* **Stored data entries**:
⁂
-- ==== Sys2Proof/Laws/FramesEngines.lean ====
section
/-! SUPPORT. Frames: which fields of the state the operations leave unchanged: those of
the Trace Engine, Optical Control and view reads.
One lemma an operation, in the order of the definitions, each used by those after it. -/

namespace Sys2Proof.Machine

/-! ### Machine/Trace.lean -/

@[simp] theorem raiseCondition_frame (c : Condition) (k : SlotIx) (s : State) :
    (raiseCondition c k s).plan = s.plan ∧ (raiseCondition c k s).seq = s.seq ∧ (raiseCondition c k s).opt = s.opt ∧
    (raiseCondition c k s).intake = s.intake ∧ (raiseCondition c k s).accum = s.accum ∧
    (raiseCondition c k s).trace.bg = s.trace.bg ∧ (raiseCondition c k s).trace.view = s.trace.view ∧
    (raiseCondition c k s).trace.capture = s.trace.capture ∧
    (raiseCondition c k s).trace.squeezed = s.trace.squeezed ∧ (raiseCondition c k s).verdict = s.verdict ∧
    (raiseCondition c k s).findings = s.findings ∧ (raiseCondition c k s).mirror = s.mirror ∧
    (raiseCondition c k s).path = s.path ∧ (raiseCondition c k s).mem = s.mem ∧
    (raiseCondition c k s).pins = s.pins ∧ (raiseCondition c k s).freeIndex = s.freeIndex ∧
    (raiseCondition c k s).pending = s.pending := by
  simp [raiseCondition]

@[simp] theorem captureStop_frame (b : Background) (point : Nat) (c : Condition) (s : State) :
    (captureStop b point c s).plan = s.plan ∧ (captureStop b point c s).seq = s.seq ∧
    (captureStop b point c s).opt = s.opt ∧ (captureStop b point c s).intake = s.intake ∧
    (captureStop b point c s).accum = s.accum ∧ (captureStop b point c s).trace.bg = s.trace.bg ∧
    (captureStop b point c s).trace.view = s.trace.view ∧
    (captureStop b point c s).trace.summary = s.trace.summary ∧
    (captureStop b point c s).trace.squeezed = s.trace.squeezed ∧ (captureStop b point c s).verdict = s.verdict ∧
    (captureStop b point c s).findings.post = s.findings.post ∧
    (captureStop b point c s).findings.taken = s.findings.taken ∧
    (captureStop b point c s).findings.sweepEndNotice = s.findings.sweepEndNotice ∧
    (captureStop b point c s).mirror = s.mirror ∧ (captureStop b point c s).path = s.path ∧
    (captureStop b point c s).mem = s.mem ∧ (captureStop b point c s).pins = s.pins ∧
    (captureStop b point c s).freeIndex = s.freeIndex ∧ (captureStop b point c s).pending = s.pending := by
  unfold captureStop
  split <;> simp

@[simp] theorem setBg_frame (b : Option Background) (s : State) :
    (setBg b s).plan = s.plan ∧ (setBg b s).seq = s.seq ∧ (setBg b s).opt = s.opt ∧ (setBg b s).intake = s.intake ∧
    (setBg b s).accum = s.accum ∧ (setBg b s).trace.view = s.trace.view ∧
    (setBg b s).trace.summary = s.trace.summary ∧ (setBg b s).trace.capture = s.trace.capture ∧
    (setBg b s).trace.squeezed = s.trace.squeezed ∧ (setBg b s).verdict = s.verdict ∧
    (setBg b s).findings = s.findings ∧ (setBg b s).path = s.path ∧ (setBg b s).mem = s.mem ∧
    (setBg b s).pins = s.pins ∧ (setBg b s).freeIndex = s.freeIndex ∧ (setBg b s).pending = s.pending := by
  simp [setBg]

@[simp] theorem reportResult_frame (k : SlotIx) (r : Result) (s : State) :
    (reportResult k r s).plan = s.plan ∧ (reportResult k r s).seq.state = s.seq.state ∧
    (reportResult k r s).seq.sweepNumber = s.seq.sweepNumber ∧ (reportResult k r s).seq.acq = s.seq.acq ∧
    (reportResult k r s).seq.outcomes = s.seq.outcomes ∧ (reportResult k r s).opt = s.opt ∧
    (reportResult k r s).intake = s.intake ∧ (reportResult k r s).accum = s.accum ∧
    (reportResult k r s).trace = s.trace ∧ (reportResult k r s).verdict = s.verdict ∧
    (reportResult k r s).findings = s.findings ∧ (reportResult k r s).mirror = s.mirror ∧
    (reportResult k r s).path = s.path ∧ (reportResult k r s).mem = s.mem ∧ (reportResult k r s).pins = s.pins ∧
    (reportResult k r s).freeIndex = s.freeIndex ∧ (reportResult k r s).pending = s.pending := by
  unfold reportResult
  repeat' split
  all_goals simp

@[simp] theorem endCompare_frame (b : Background) (r : Result) (s : State) :
    (endCompare b r s).plan.lastCommand = s.plan.lastCommand ∧
    (endCompare b r s).plan.pendingCopy = s.plan.pendingCopy ∧ (endCompare b r s).seq.state = s.seq.state ∧
    (endCompare b r s).seq.sweepNumber = s.seq.sweepNumber ∧ (endCompare b r s).seq.acq = s.seq.acq ∧
    (endCompare b r s).seq.outcomes = s.seq.outcomes ∧ (endCompare b r s).opt = s.opt ∧
    (endCompare b r s).intake = s.intake ∧ (endCompare b r s).accum.lock = s.accum.lock ∧
    (endCompare b r s).accum.queue = s.accum.queue ∧ (endCompare b r s).accum.add = s.accum.add ∧
    (endCompare b r s).trace.view = s.trace.view ∧ (endCompare b r s).trace.summary = s.trace.summary ∧
    (endCompare b r s).trace.capture = s.trace.capture ∧ (endCompare b r s).trace.squeezed = s.trace.squeezed ∧
    (endCompare b r s).findings.post = s.findings.post ∧ (endCompare b r s).findings.taken = s.findings.taken ∧
    (endCompare b r s).findings.sweepEndNotice = s.findings.sweepEndNotice ∧
    (endCompare b r s).path.pass = s.path.pass ∧ (endCompare b r s).path.passCount = s.path.passCount ∧
    (endCompare b r s).path.waiting = s.path.waiting ∧ (endCompare b r s).path.strayAccess = s.path.strayAccess ∧
    (endCompare b r s).path.guardHit = s.path.guardHit ∧ (endCompare b r s).path.readData = s.path.readData ∧
    (endCompare b r s).mem = s.mem ∧ (endCompare b r s).pins = s.pins ∧ (endCompare b r s).freeIndex = s.freeIndex ∧
    (endCompare b r s).pending = s.pending := by
  unfold endCompare
  split <;> simp

@[simp] theorem endAdopt_frame (b : Background) (s : State) :
    (endAdopt b s).plan.lastCommand = s.plan.lastCommand ∧ (endAdopt b s).plan.pendingCopy = s.plan.pendingCopy ∧
    (endAdopt b s).seq = s.seq ∧ (endAdopt b s).opt = s.opt ∧ (endAdopt b s).intake = s.intake ∧
    (endAdopt b s).accum.lock = s.accum.lock ∧ (endAdopt b s).accum.queue = s.accum.queue ∧
    (endAdopt b s).accum.add = s.accum.add ∧ (endAdopt b s).trace.view = s.trace.view ∧
    (endAdopt b s).trace.summary = s.trace.summary ∧ (endAdopt b s).trace.capture = s.trace.capture ∧
    (endAdopt b s).trace.squeezed = s.trace.squeezed ∧ (endAdopt b s).findings.post = s.findings.post ∧
    (endAdopt b s).findings.taken = s.findings.taken ∧ (endAdopt b s).findings.queue = s.findings.queue ∧
    (endAdopt b s).findings.sweepEndNotice = s.findings.sweepEndNotice ∧ (endAdopt b s).path.pass = s.path.pass ∧
    (endAdopt b s).path.passCount = s.path.passCount ∧ (endAdopt b s).path.waiting = s.path.waiting ∧
    (endAdopt b s).path.strayAccess = s.path.strayAccess ∧ (endAdopt b s).path.guardHit = s.path.guardHit ∧
    (endAdopt b s).path.readData = s.path.readData ∧ (endAdopt b s).mem = s.mem ∧ (endAdopt b s).pins = s.pins ∧
    (endAdopt b s).freeIndex = s.freeIndex ∧ (endAdopt b s).pending = s.pending := by
  simp [endAdopt]

@[simp] theorem completeAdopt_frame (b : Background) (s : State) :
    (completeAdopt b s).plan.lastCommand = s.plan.lastCommand ∧
    (completeAdopt b s).plan.pendingCopy = s.plan.pendingCopy ∧ (completeAdopt b s).seq = s.seq ∧
    (completeAdopt b s).opt = s.opt ∧ (completeAdopt b s).intake = s.intake ∧
    (completeAdopt b s).accum.lock = s.accum.lock ∧ (completeAdopt b s).accum.queue = s.accum.queue ∧
    (completeAdopt b s).accum.add = s.accum.add ∧ (completeAdopt b s).trace.view = s.trace.view ∧
    (completeAdopt b s).trace.summary = s.trace.summary ∧ (completeAdopt b s).trace.capture = s.trace.capture ∧
    (completeAdopt b s).trace.squeezed = s.trace.squeezed ∧ (completeAdopt b s).findings.post = s.findings.post ∧
    (completeAdopt b s).findings.taken = s.findings.taken ∧ (completeAdopt b s).findings.queue = s.findings.queue ∧
    (completeAdopt b s).findings.sweepEndNotice = s.findings.sweepEndNotice ∧
    (completeAdopt b s).path.pass = s.path.pass ∧ (completeAdopt b s).path.passCount = s.path.passCount ∧
    (completeAdopt b s).path.waiting = s.path.waiting ∧ (completeAdopt b s).path.strayAccess = s.path.strayAccess ∧
    (completeAdopt b s).path.guardHit = s.path.guardHit ∧ (completeAdopt b s).path.readData = s.path.readData ∧
    (completeAdopt b s).mem = s.mem ∧ (completeAdopt b s).pins = s.pins ∧
    (completeAdopt b s).freeIndex = s.freeIndex ∧ (completeAdopt b s).pending = s.pending := by
  simp [completeAdopt]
⁂
* **Work required**: The expected answer is a copy of each line in the records that holds the word "readData".

* **Problem solution**:
    (endCompare b r s).path.guardHit = s.path.guardHit ∧ (endCompare b r s).path.readData = s.path.readData ∧
    (endAdopt b s).path.readData = s.path.readData ∧ (endAdopt b s).mem = s.mem ∧ (endAdopt b s).pins = s.pins ∧
    (completeAdopt b s).path.guardHit = s.path.guardHit ∧ (completeAdopt b s).path.readData = s.path.readData ∧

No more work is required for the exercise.